The mexican they have in is the san luis potosi kingsnake which are not black.


----------



## Mujician (Mar 7, 2007)

They were actually a different species of frog to the one i saw (same common name different scientific name). The sand boas were all males - only two left and the hoggies are too young to sex! Bit disapointed with wharf today - the guys there didn't seem that bothered that i was up for buying something! He showed absolutely no interest at all.


----------



## vikki_john (Jul 16, 2007)

Did you go in mid day ?


----------



## Tina (Apr 9, 2007)

I go to Wharf quite often for livefood, which is very good. I've found that it depends which staff are in at the time as to how much help you get, some of them are excellent and some don't seem bothered at all... one of them in particular is great to chat to, very informative and will spend ages talking with you with no pressure to buy at all (I think his name is Gaz). I haven't seen any dirty housing there when I've been either and all their reps seem well cared for.


----------



## vikki_john (Jul 16, 2007)

Gaz gets a lot of his advice from customers lol.


----------



## Tina (Apr 9, 2007)

vikki_john said:


> Gaz gets a lot of his advice from customers lol.

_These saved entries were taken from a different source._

/-! ### Requests (R238) -/

/-- What a request other than create makes of a live object in IDLE. -/
def Panel.started (p : Panel) : Instr → Panel
  | .reset => { p with fsm := if p.cfgRst.isSome then .rstAssert else .rstSwreset }
  | .init => { p with
      faults := if p.resetDone then p.faults else p.faults.set .callerError
      ovr := Overrides.none
      fsm := .initSlpout }
  | .draw xs ys xe ye buf => { p with fsm := .drawCheck ⟨xs, ys, xe, ye, buf⟩, sendRaced := false }
  | .mirror x y => { p with fsm := .oriUpdate (.mirror x y) }
  | .swapXy b => { p with fsm := .oriUpdate (.swap b) }
  | .invertColor on => { p with fsm := .cmdSend (if on then .invOn else .invOff) }
  | .displayOnOff on => { p with fsm := .cmdSend (if on then .dispOn else .dispOff) }
  | .setGap x y => Panel.finish { p with xGap := x, yGap := y } .ok
  | .destroy => Panel.finish { p.releaseLine p.cfgRst with life := .destroyed } .ok
  | _ => p

theorem exec_request {i : Instr} (hi : needsObject i = true) (s : State) : exec i s = s.accept (·.started i) := by
  cases i with
  | reset | init | draw | mirror | swapXy | invertColor | displayOnOff | setGap | destroy => rfl
  | _ => cases hi

/-- A busy or a destroyed object answers a request with a fault alone. -/
def Panel.declines (p : Panel) : Prop := p.life = .destroyed ∨ p.fsm ≠ .idle

/-! ### Rows the FSM emits (R93) -/

/-- A command row hands the FSM state's transaction to the encoder; a transport row puts it on BUS. -/
inductive Panel.Emits (par : Params) (p : Panel) : Panel → Prop
  | submit (x : Transaction) : p.bus = .free → p.hold = none → p.transaction par = some x →
      Emits par p { p with bus := .submitted x }
  | transmit (x : Transaction) (f : BusTxn) : p.bus = .submitted x →
      Emits par p { p with bus := .awaiting x, hist := p.hist ++ [.bus f] }

theorem exec_commandRow {s : State} {i : Instr} (h : s.panel.commandRow = some i) :
    ∃ x, s.panel.transaction s.params = some x ∧ exec i s = s.submit i x := by
  unfold Panel.commandRow at h
  unfold Panel.transaction
  cases hf : s.panel.fsm with
  | rstSwreset | initSlpout | initPushMadctl | initPushColmod | drawCaset | drawRaset | drawRamwr | oriSend =>
    rw [hf] at h
    cases h
    exact ⟨_, rfl, rfl⟩
  | cmdSend c =>
    rw [hf] at h
    cases h
    cases c <;> exact ⟨_, rfl, rfl⟩
  | initRowSend =>
    rw [hf] at h
    obtain ⟨r, hr, rfl⟩ := Option.map_eq_some_iff.1 h
    exact ⟨_, by simp [hr], rfl⟩
  | _ => simp [hf] at h

theorem exec_transportRow (s : State) (v : Variant) (x : Transaction) :
    exec (transportRow v x) s = s.transmit (transportRow v x) x (frame v x) := by
  cases v <;> cases x <;> rfl

/-- Executing the row the FSM emits. -/
theorem exec_emitted {s t : State} {i : Instr} (hn : s.panel.nextRow = some i) (h : exec i s = .next t) :
    ∃ q, s.panel.Emits s.params q ∧ t = { s with panel := q } := by
  have hn' := hn
  unfold Panel.nextRow at hn'
  cases hb : s.panel.bus with
  | submitted x =>
    simp only [hb, Option.some.injEq] at hn'
    subst hn'
    rw [exec_transportRow, s.transmit_emitted _ _ _ hn] at h
    cases h
    exact ⟨_, .transmit x _ hb, rfl⟩
  | awaiting x => simp [hb] at hn'
  | free =>
    cases hh : s.panel.hold with
    | some ms => simp [hb, hh] at hn'
    | none =>
      obtain ⟨x, hx, he⟩ := exec_commandRow (by simpa [hb, hh] using hn')
      rw [he, s.submit_emitted _ _ hn] at h
      cases h
      exact ⟨_, .submit x hb hh hx, rfl⟩

/-- Every way an instruction can run: a create; a request that is declined or starts its operation; an emitted row. -/
theorem exec_cases {s t : State} {i : Instr} (h : exec i s = .next t) :
    (∃ a l c b d, i = .create a l c b d) ∨
    (∃ f, s.panel.declines ∧ t = { s with panel := s.panel.setFault f }) ∨
    (needsObject i = true ∧ s.panel.fsm = .idle ∧ s.panel.life = .live ∧ t = { s with panel := s.panel.started i }) ∨
    (∃ q, s.panel.Emits s.params q ∧ t = { s with panel := q }) := by
  have request (hi : needsObject i = true) := State.accept_cases ((exec_request hi s).symm.trans h)
  cases i with
  | create => exact .inl ⟨_, _, _, _, _, rfl⟩
  | reset | init | draw | mirror | swapXy | invertColor | displayOnOff | setGap | destroy =>
    obtain ⟨hf, hl, rfl⟩ | ⟨-, hl, rfl⟩ | ⟨hf, rfl⟩ := request rfl
    · exact .inr (.inr (.inl ⟨rfl, hf, hl, rfl⟩))
    · exact .inr (.inl ⟨.useAfterDestroy, .inl hl, rfl⟩)
    · exact .inr (.inl ⟨.concurrentCall, .inr hf, rfl⟩)
  | reqInvalid | reqInvalidHi | qspiRead => cases h
  | sendCommandQuad | sendPixelsQuad | sendCommandPlain | sendPixelsPlain =>
    exact .inr (.inr (.inr (exec_emitted (State.transmit_cases h).1 h)))
  | swreset | slpout | invoff | invon | dispoff | dispon | caset | raset | ramwr | madctl | colmod | vendorRow =>
    exact .inr (.inr (.inr (exec_emitted (State.submit_cases h).1 h)))

/-! ### Actions of the FSM, the Transport and the Timer (R30) -/

/-- What the foreground does to the addressed object beside emitting a row, and what a completion does. -/
inductive Panel.Acts (par : Params) (p : Panel) : Panel → Prop
  | acknowledge (x : Transaction) (ok : Bool) : p.bus = .awaiting x → Acts par p (p.acknowledge x ok)
  | endHold (ms : Nat) : p.bus = .free → p.hold = some ms → Acts par p (p.endHold ms)
  | startHold (ms : Nat) : p.bus = .free → p.hold = none → p.holdTime = some ms → Acts par p (p.startHold ms)
  | assertReset : p.bus = .free → p.hold = none → p.fsm = .rstAssert → Acts par p p.assertReset
  | deassertReset : p.bus = .free → p.hold = none → p.fsm = .rstDeassert → Acts par p p.deassertReset
  | endTable : p.bus = .free → p.hold = none → p.fsm = .initRowCheck → Acts par p (p.finish .ok)
  | tableDefect (op : Byte) : p.bus = .free → p.hold = none → p.fsm = .initRowCheck →
      Acts par p ((p.setFault .tableDefect).finish (.initTableError op))
  | sendRow : p.bus = .free → p.hold = none → p.fsm = .initRowCheck → p.row < p.cfgTable.length →
      Acts par p { p with fsm := .initRowSend }
  | overrideMadctl (r : InitRow) (v : Byte) (more : List Byte) (seen : Overrides) (ops : List Byte) :
      p.bus = .free → p.hold = none → p.fsm = .initRowCheck → p.cfgTable[p.row]? = some r →
      r.opcode = par.cmdMadctl → r.payload = v :: more →
      Acts par p { p with
        orient := v, ovr := seen, diag := p.diag ++ ops, hist := p.hist ++ ops.map .diag, fsm := .initRowSend }
  | overrideColmod (r : InitRow) (v : Byte) (more : List Byte) (seen : Overrides) (ops : List Byte) :
      p.bus = .free → p.hold = none → p.fsm = .initRowCheck → p.cfgTable[p.row]? = some r →
      r.opcode = par.cmdColmod → r.payload = v :: more →
      Acts par p { p with
        colmodSh := v, ovr := seen, diag := p.diag ++ ops, hist := p.hist ++ ops.map .diag, fsm := .initRowSend }
  | nextRow : p.bus = .free → p.hold = none → p.fsm = .initRowWait → p.row < p.cfgTable.length →
      Acts par p { p with row := p.row + 1, fsm := .initRowCheck }
  | rejectDraw (r : DrawArgs) : p.bus = .free → p.hold = none → p.fsm = .drawCheck r →
      Acts par p ((p.setFault .contract).finish .contractViolation)
  | openWindow (r : DrawArgs) (w : Window) : p.bus = .free → p.hold = none → p.fsm = .drawCheck r →
      windowOf p.bpp p.xGap p.yGap r = some w → Acts par p { p with fsm := .drawCaset w }
  | updateOrient (c : OrientCall) : p.bus = .free → p.hold = none → p.fsm = .oriUpdate c →
      Acts par p (Panel.updateOrient par p c)
  | deliver (e : Pending) (rest : List Pending) (bytes : List Byte) : p.pending = e :: rest →
      Acts par p { p with pending := rest, hist := p.hist ++ [.pixels e.buf bytes] }

/-- R165 on the row at ROW. -/
theorem Panel.Acts.of_checkRow {par : Params} {p : Panel} {r : InitRow} (hb : p.bus = .free) (hh : p.hold = none)
    (hf : p.fsm = .initRowCheck) (hr : p.cfgTable[p.row]? = some r) : p.Acts par (p.checkRow par r) := by
  have hlt : p.row < p.cfgTable.length := (List.getElem?_eq_some_iff.1 hr).1
  unfold Panel.checkRow
  split
  · rename_i hop
    split
    · exact .tableDefect _ hb hh hf
    · rename_i v more hp
      by_cases hm : r.opcode = par.cmdMadctl
      · rw [if_pos hm]
        unfold Panel.overrideMadctl
        split
        · simpa using Acts.overrideMadctl r v more p.ovr [] hb hh hf hr hm hp
        · exact .overrideMadctl r v more _ [r.opcode] hb hh hf hr hm hp
      · rw [if_neg hm]
        have hc := hop.resolve_left hm
        unfold Panel.overrideColmod
        split
        · simpa using Acts.overrideColmod r v more p.ovr [] hb hh hf hr hc hp
        · exact .overrideColmod r v more _ [r.opcode] hb hh hf hr hc hp
  · exact .sendRow hb hh hf hlt

theorem Panel.Acts.of_rowCheck {par : Params} {p q : Panel} (hb : p.bus = .free) (hh : p.hold = none)
    (hf : p.fsm = .initRowCheck) (h : p.rowCheck par = some q) : p.Acts par q := by
  unfold Panel.rowCheck at h
  split at h
  · cases h
    exact .endTable hb hh hf
  · obtain ⟨r, hr, rfl⟩ := Option.map_eq_some_iff.1 h
    exact .of_checkRow hb hh hf hr

theorem Panel.Acts.of_rowWait {par : Params} {p q : Panel} (hb : p.bus = .free) (hh : p.hold = none)
    (hf : p.fsm = .initRowWait) (h : p.rowWait = some q) : p.Acts par q := by
  obtain ⟨r, hr, rfl⟩ := Option.map_eq_some_iff.1 h
  split
  · exact .startHold _ hb hh (by simp [Panel.holdTime, hf, hr])
  · exact .nextRow hb hh hf (List.getElem?_eq_some_iff.1 hr).1

theorem Panel.Acts.of_checkDraw {par : Params} {p : Panel} {r : DrawArgs} (hb : p.bus = .free) (hh : p.hold = none)
    (hf : p.fsm = .drawCheck r) : p.Acts par (p.checkDraw r) := by
  unfold Panel.checkDraw
  split
  · exact .rejectDraw r hb hh hf
  · exact .openWindow r _ hb hh hf ‹_›

/-- The FSM's own action, where it fetches no request. -/
theorem State.fsmAction_acts {s t : State} (hb : s.panel.bus = .free) (hh : s.panel.hold = none)
    (hf : s.panel.fsm ≠ .idle) (h : s.fsmAction = .next t) :
    ∃ q, s.panel.Acts s.params q ∧ t = { s with panel := q } := by
  unfold State.fsmAction at h
  cases hs : s.panel.fsm with
  | idle => exact absurd hs hf
  | rstAssert => rw [hs] at h; cases h; exact ⟨_, .assertReset hb hh hs, rfl⟩
  | rstDeassert => rw [hs] at h; cases h; exact ⟨_, .deassertReset hb hh hs, rfl⟩
  | rstHold1 | rstHold2 | rstSwhold | initSlpwait =>
    rw [hs] at h
    cases h
    exact ⟨_, .startHold _ hb hh (by simp [Panel.holdTime, hs]), rfl⟩
  | drawCheck r => rw [hs] at h; cases h; exact ⟨_, .of_checkDraw hb hh hs, rfl⟩
  | oriUpdate c => rw [hs] at h; cases h; exact ⟨_, .updateOrient c hb hh hs, rfl⟩
  | initRowCheck =>
    simp only [hs] at h
    cases hq : s.panel.rowCheck s.params with
    | none => simp [hq] at h
    | some q => simp only [hq] at h; cases h; exact ⟨q, .of_rowCheck hb hh hs hq, rfl⟩
  | initRowWait =>
    simp only [hs] at h
    cases hq : s.panel.rowWait with
    | none => simp [hq] at h
    | some q => simp only [hq] at h; cases h; exact ⟨q, .of_rowWait hb hh hs hq, rfl⟩
  | rstSwreset | initSlpout | initPushMadctl | initPushColmod | initRowSend | drawCaset | drawRaset | drawRamwr | oriSend
  | cmdSend => rw [hs] at h; cases h

/-- A move of the addressed object that no request makes. -/
inductive Panel.Runs (par : Params) (p : Panel) : Panel → Prop
  | stays : Runs par p p
  | emits {q : Panel} : p.Emits par q → Runs par p q
  | acts {q : Panel} : p.Acts par q → Runs par p q

theorem State.complete_runs {s t : State} (h : s.complete = .next t) :
    s.panel.Runs s.params t.panel ∧ t.others = s.others := by
  obtain ⟨-, rfl⟩ | ⟨e, rest, bytes, n, hp, -, rfl⟩ := State.complete_cases h
  · exact ⟨.stays, rfl⟩
  · exact ⟨.acts (.deliver e rest bytes hp), rfl⟩

/-- The foreground runs the addressed object, or takes the next waiting request. -/
theorem State.foreground_runs {s t : State} (h : s.foreground = .next t) :
    (s.panel.Runs s.params t.panel ∧ t.others = s.others) ∨
    (∃ record rest, s.reqs = record :: rest ∧ State.present { s with reqs := rest } record = .next t) := by
  obtain ⟨i, hn, he⟩ | ⟨x, hb, rfl⟩ | ⟨ms, hb, hh, rfl⟩ | ⟨hb, hh, -, ha⟩ := State.foreground_cases h
  · obtain ⟨q, hq, rfl⟩ := exec_emitted hn he
    exact .inl ⟨.emits hq, rfl⟩
  · obtain ⟨ok, hok⟩ := s.answer_panel x
    exact .inl ⟨hok ▸ .acts (.acknowledge x ok hb), by simp⟩
  · exact .inl ⟨.acts (.endHold ms hb hh), rfl⟩
  · by_cases hf : s.panel.fsm = .idle
    · simp only [State.fsmAction, hf, State.fetchRequest] at ha
      cases hr : s.reqs with
      | nil => rw [hr] at ha; cases ha; exact .inl ⟨.stays, rfl⟩
      | cons record rest => rw [hr] at ha; exact .inr ⟨record, rest, rfl, ha⟩
    · obtain ⟨q, hq, rfl⟩ := State.fsmAction_acts hb hh hf ha
      exact .inl ⟨.acts hq, rfl⟩

/-- With no request waiting, a turn of the foreground or a completion runs the addressed object. -/
theorem step_runs {s t : State} {moves : List Input} (hi : s.inputs = .turn :: moves ∨ s.inputs = .complete :: moves)
    (hr : s.reqs = []) (h : step s = .next t) : s.panel.Runs s.params t.panel := by
  obtain hi | hi := hi
  · rw [step_turn s moves hi] at h
    obtain ⟨hq, -⟩ | ⟨record, rest, hreqs, -⟩ := State.foreground_runs h
    · exact hq
    · exact absurd (hr.symm.trans hreqs) (by simp)
  · rw [step_input s _ moves hi] at h
    exact (State.complete_runs h).1

end Sys2Proof.Machine
end

section
/-! The window of a draw (R190, R191), as integers. -/

namespace Sys2Proof.Machine

/-- The three checks of R190 on a rectangle and the gaps. -/
def DrawArgs.meets (bpp : Bpp) (xGap yGap : Word) (r : DrawArgs) : Prop :=
  (r.xStart.toInt < r.xEnd.toInt ∧ r.yStart.toInt < r.yEnd.toInt) ∧
  (0 ≤ r.xStart.toInt + xGap.toInt ∧ r.xEnd.toInt + xGap.toInt - 1 ≤ 0xFFFF ∧
    0 ≤ r.yStart.toInt + yGap.toInt ∧ r.yEnd.toInt + yGap.toInt - 1 ≤ 0xFFFF) ∧
  (r.xEnd.toInt - r.xStart.toInt) * (r.yEnd.toInt - r.yStart.toInt) * bpp.bits < 8 * 2 ^ 32

/-- The window and the byte count R190 and R191 give, on integers. -/
structure Window.Computes (w : Window) (bpp : Bpp) (xGap yGap : Word) (r : DrawArgs) : Prop where
  xs  : (w.xs.toNat : Int) = r.xStart.toInt + xGap.toInt
  xe  : (w.xe.toNat : Int) = r.xEnd.toInt + xGap.toInt - 1
  ys  : (w.ys.toNat : Int) = r.yStart.toInt + yGap.toInt
  ye  : (w.ye.toNat : Int) = r.yEnd.toInt + yGap.toInt - 1
  buf : w.buf = r.pixels
  pos : 0 < w.n
  n   : (w.n : Int) * 8 = (r.xEnd.toInt - r.xStart.toInt) * (r.yEnd.toInt - r.yStart.toInt) * bpp.bits

theorem toNat_ofInt_half {x : Int} (h0 : 0 ≤ x) (h1 : x ≤ 0xFFFF) : ((BitVec.ofInt 16 x).toNat : Int) = x := by
  rw [BitVec.toNat_ofInt]
  omega

/-- Both pixel formats store whole bytes (R27). -/
theorem Bpp.bits_eq (bpp : Bpp) : ∃ k : Nat, 0 < k ∧ bpp.bits = k * 8 := by
  cases bpp with
  | b16 => exact ⟨2, by decide, rfl⟩
  | b24 => exact ⟨3, by decide, rfl⟩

It doesn't matter where it's from does it really as long as it's good advice? At least he has the humility to listen to his customers.


----------



## vikki_john (Jul 16, 2007)

Are you saying the rest don't ?


----------



## Jade01 (Feb 21, 2007)

vikki_john said:


> Gaz gets a lot of his advice from customers lol.


yeah i agree with Tina, why does it matter where his advice comes from? surely if its good advice, then its good advice?


----------



## Tina (Apr 9, 2007)

vikki_john said:


> Are you saying the rest don't ?


 
I'd say that some do and some don't. How long have you been working there?


----------



## vikki_john (Jul 16, 2007)

I don't work there i visit.


----------



## Tina (Apr 9, 2007)

My mistake, you just seem very sensitive about them. Hopefully you're one of the customers passing on good advice then.


----------



## Mujician (Mar 7, 2007)

No, I went in about half four-ish. There was a youngish guy there (I think he's the manager) who did'nt seem that bothered. The snakes I was really interested in were in a filthy viv - crap everywhere! I also saw a leo without a tail - which happens i know - but the thing that got me about it was - it was a fresh wound and had sand stuck all over it. There was also a tiny zebra tailed lizard which looked like it was on its was out - all skin and bones with a cricket sat on him. Not moaning but a bit disapointed as the other times i've been its been stunning.


----------



## basky (Dec 11, 2006)

both shops have up to date sites with stock listed


----------



## Mujician (Mar 7, 2007)

Dave didn't - he told me!!!!!!!!!:lol2:


----------



## vikki_john (Jul 16, 2007)

It should be cleaner today . sat through to monday my mate works there and spends most of the day cleaning.


----------